▶ _Problem to work on_:
From the entries that follow, reproduce exactly and only the lines from the line with "def depotFault (s" to the line with "def State.makeRoom (s", endpoints included.

Stored data entries:
--- START ---
/-- The binding that a `BIND` asks for, its map runs given (R449). -/
def State.bindingOf (s : State) (cmd : FetchedCmd) (i : Image) (tab : List Byte) (runs : Table Nat) : Binding :=
  let ranges := (List.range (cmd.p 23 1)).map (bindRange cmd)
  let frames := (ranges.map (fun r => r.2)).sum
  let used := s.grantsHeld
  { jobRank := cmd.p 16 2, g := cmd.p 18 2 + 1, k := cmd.p 20 2 + 1, rho := cmd.p 22 1, depotFrames := cmd.p 24 4,
    peerTimeoutMs := if cmd.p 28 2 = 0 then 10 else cmd.p 28 2, shard1 := cmd.p 32 4, shard2 := cmd.p 36 4,
    t3Frames := freeNumbers used (used.length + frames) frames 0, t3Ranges := ranges,
    flows := (List.range (cmd.p 8 4)).map (fun n => entryFlow (flowEntry tab n)), mapBase := runs, peak := peakPages i }

/-- `BIND_CAPACITY` (R256, R268, R348): `s'` is the state with the binding in its slot. -/
def capacityFault (s s' : State) (cmd : FetchedCmd) (i : Image) : Bool :=
  let frames := ((List.range (cmd.p 23 1)).map (fun k => (bindRange cmd k).2)).sum
  let pinned := (s.tiers.map.filter (fun q => q.2.held && q.2.pinned && q.2.tier == 1)).length
  decide (2097152 < s.grantsHeld.length + frames) || !s'.fits || decide (s.inService 1 < pinned + pinnedPages i)

/-- `BIND_DEPOT` (R413). -/
def depotFault (s : State) (b : Binding) : Bool :=
  decide (b.depotFrames < (b.replicaIx.map (fun i => if i = 1 then b.shard1 else b.shard2)).sum) ||
  decide (s.inService 2 < b.depotFrames)

/-- A page of Tier 1 gives way to a pinned one where none of its frames is free (R264, R348). -/
def State.makeRoom (s : State) : State :=
  if (s.freeFrame 0 1).isSome then s else s.giveWay 1

/-- The pages of an object or system item are allocated (R264, R268, R269, R348). -/
def State.allocItem (s : State) (c base object pages : Nat) (order : List Nat) (pinned : Bool) : State :=
  (List.range pages).foldl (fun s p => (if pinned then s.makeRoom else s).newPage c (base + p) object p order pinned) s

/-- Bytes of a system item copied into its pages. -/
def State.sysWrite (s : State) (c base : Nat) (bs : List Byte) : State :=
  (chunksOf 0 bs.length).foldl (fun s q =>
    s.pageWrite c (base + q.1) 1048576 q.2.1 ((bs.drop (q.1 * pageBytes + q.2.1)).take q.2.2) (fun _ => false)) s

/-- Pages of a binding, with the image's tables and the initial data in them (R264, R265, R269, R446, R447). -/
def State.bindPages (s : State) (c : Nat) (i : Image) (runs : Table Nat) : State :=
  let run := fun (m : Nat) => tget 0 runs m
  let sys := fun (n : Nat) => (systemPages i).getD n 0
  let s := s.allocItem c (run (systemItem 0)) 1048576 (sys 0) [1] true
  let s := (pinnedObjects i).foldl (fun s o => s.allocItem c (run o) o (objPages i o) [1] true) s
  let s := (List.range i.objectCount).foldl (fun s o => match i.obj o with
    | some d => if d.pattern = 0 ∧ (pinnedObjects i).contains o = false
        then s.allocItem c (run o) o d.pages (homeOrder 0) false else s
    | none => s) s
  let s := [1, 2, 3].foldl (fun s n => s.allocItem c (run (systemItem n)) 1048576 (sys n) [2, 3, 1, 0] false) s
  let s := s.sysWrite c (run (systemItem 0)) (sliceBytes i.bytes (i.le 96 8) (64 * i.objectCount))
  let s := s.sysWrite c (run (systemItem 1)) (tableBlock i)
  (List.range i.initCount).foldl (fun s n =>
    let r := i.init n
    s.objWrite c r.object r.dst (sliceBytes i.bytes r.src r.len) (fun _ => false)) s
--- END ---
▶ _Result of this exercise_:
def depotFault (s : State) (b : Binding) : Bool :=
  decide (b.depotFrames < (b.replicaIx.map (fun i => if i = 1 then b.shard1 else b.shard2)).sum) ||
  decide (s.inService 2 < b.depotFrames)

/-- A page of Tier 1 gives way to a pinned one where none of its frames is free (R264, R348). -/
def State.makeRoom (s : State) : State :=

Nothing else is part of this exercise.